United Kingdom labour case law

Independent Workers of Great Britain Union v Central Arbitration Committee and another [2023] UKSC 43, also referred to as the Deliveroo case, is a UK Supreme Court decision relating to labour law. It concerned whether Deliveroo riders organised by IWGB were in an employment relationship with Roofoods Ltd, trading as Deliveroo. The Supreme Court concluded that they were not, for the purposes of Article 11 of the European Convention on Human Rights.

==Facts==
In 2016, the Independent Workers' Union of Great Britain (IWGB) filed an application with the Central Arbitration Committee for recognition as the trade union representing Deliveroo riders in the United Kingdom for collective bargaining purposes.

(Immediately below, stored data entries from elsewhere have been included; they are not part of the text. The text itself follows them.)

/-- An operation on numbers whose result is out of range: `M` is the largest biased exponent of a number, and the
exponent field wraps modulo `W`. -/
theorem deliver_arith_out_of_range {M W : ℤ} (hput : ∀ v, SameButRegs s (put s v)) (hf : f.Wide)
    (hM : (f.maxExp : ℤ) = M + 1) (hW : (2 : ℤ) ^ f.expBits = W) (hround : s.cfg.fpRound = .exact)
    (ha : a.cls f = .number) (hb : b.cls f = .number) {q : ℚ} (hq : op.onValues (a.value f) (b.value f) = q) {k : ℤ}
    (hlow : 2 ^ k ≤ |q|) (hhigh : |q| < 2 ^ (k + 1)) {out : Outcome}
    (hout : out = deliver o x y put (s.realControl.arith f op a b) s) :
    ∃ v, RoundsTo f s.roundMode (q / 2 ^ k) v ∧
      (M < v.exp + k →
        (s.trapBit 18 = true →
          s.TakesTrap o x y out (put s { v with exp := ((v.exp + k) % W).toNat }) 18) ∧
        (s.trapBit 18 = false →
          s.EndsInexact o x y out (put s (infReal f (decide (q < 0)))) (v.value f = q / 2 ^ k))) ∧
      (v.exp + k < 1 →
        (s.trapBit 19 = true →
          s.TakesTrap o x y out (put s { v with exp := ((v.exp + k) % W).toNat }) 19) ∧
        (s.trapBit 19 = false →
          s.EndsInexact o x y out (put s (zeroReal false)) (v.value f = q / 2 ^ k))) := by
  subst hq hW hout
  obtain ⟨r, hr, hd⟩ := RealControl.arith_rounded (t := s.realControl) ha hb hround (abs_pos_of_power_le hlow)
  obtain ⟨hv, he, hix⟩ := hr.at_power hf hlow hhigh
  have hneg : decide (op.onValues (a.value f) (b.value f) < 0) = r.neg := by
    rw [Bool.eq_iff_iff, decide_eq_true_iff, hr.neg_iff]
  refine ⟨_, hv, ?_⟩
  rw [he, hd, hneg]
  refine ⟨fun hover => ⟨fun ht => ?_, fun ht => ?_⟩, fun hunder => ⟨fun ht => ?_, fun ht => ?_⟩⟩
  · rw [RealControl.settle_overflow_on (t := s.realControl) (by omega) ht]
    exact takesTrap_of_write (hput _)
  · rw [RealControl.settle_overflow_off (t := s.realControl) (by omega) ht]
    exact endsInexact_of_write (hput _) hix
  · rw [RealControl.settle_underflow_on (t := s.realControl) hf hunder ht]
    exact takesTrap_of_write (hput _)
  · rw [RealControl.settle_underflow_off (t := s.realControl) hf hunder ht]
    exact endsInexact_of_write (hput _) hix

/-- A number that MAKEDR cannot deliver gives an infinity or a zero of its sign. -/
theorem exec_makedr_out_of_range (hround : s.cfg.fpRound = .exact) {b : RealFields} (hb : b = unpackDouble (s.pair y))
    (hnum : b.cls double = .number) {k : ℤ} (hlow : 2 ^ k ≤ |b.value double|) (hhigh : |b.value double| < 2 ^ (k + 1)) :
    ∃ v, RoundsTo single s.roundMode (b.value double / 2 ^ k) v ∧
      (254 < v.exp + k →
        (s.trapBit 18 = true →
          s.TakesTrap .makedr x y (exec (.makedr x y) s) (s.putSingle x (infReal single b.neg)) 18) ∧
        (s.trapBit 18 = false → s.EndsInexact .makedr x y (exec (.makedr x y) s) (s.putSingle x (infReal single b.neg))
          (v.value single = b.value double / 2 ^ k))) ∧
      (v.exp + k < 1 →
        (s.trapBit 19 = true → s.TakesTrap .makedr x y (exec (.makedr x y) s) (s.putSingle x (zeroReal b.neg)) 19) ∧
        (s.trapBit 19 = false → s.EndsInexact .makedr x y (exec (.makedr x y) s) (s.putSingle x (zeroReal b.neg))
          (v.value single = b.value double / 2 ^ k))) := by
  obtain ⟨r, hr, hd⟩ := RealControl.toSingle_rounded (t := s.realControl) hnum hround
  obtain ⟨hv, he, hix⟩ := hr.at_power single_wide hlow hhigh
  have hmax : single.maxExp = 255 := by decide
  refine ⟨_, hv, ?_⟩
  rw [he, exec_makedr, ← hb, hd]
  refine ⟨fun hover => ⟨fun ht => ?_, fun ht => ?_⟩, fun hunder => ⟨fun ht => ?_, fun ht => ?_⟩⟩
  · rw [RealControl.settleSingle_overflow_on (t := s.realControl) (by omega) ht]
    exact takesTrap_of_write rfl
  · rw [RealControl.settleSingle_overflow_off (t := s.realControl) (by omega) ht]
    exact endsInexact_of_write rfl hix
  · rw [RealControl.settleSingle_underflow_on (t := s.realControl) hunder ht]
    exact takesTrap_of_write rfl
  · rw [RealControl.settleSingle_underflow_off (t := s.realControl) hunder ht]
    exact endsInexact_of_write rfl hix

In the High Court, Supperstone J held the CAC was not wrong. The cyclists appealed, arguing that their rights under the European Convention of Human Rights article 11 to freely organise and associate had been violated.

==Judgment==
===Court of Appeal===
The Court of Appeal held that the CAC was not wrong, and declined to follow Uber v Aslam which it said did not involve ECHR article 11. Underhill LJ gave the leading judgment. Coulson LJ and Phillips LJ agreed.

===Supreme Court===
The Supreme Court upheld the Court of Appeal. Lady Rose held that Deliveroo's use of a substitution clause could remove the element of "personal performance" necessary for worker status, meaning that riders had no right to recognition for collective bargaining. It was further held that the European Convention on Human Rights article 11 did not require that employers recognised unions for collective bargaining.

==Significance==
The case weakened the protection of basic worker rights in the UK, by enabling worker status to be determined unilaterally by an employer's contract term. The decision was widely condemned by labour rights experts.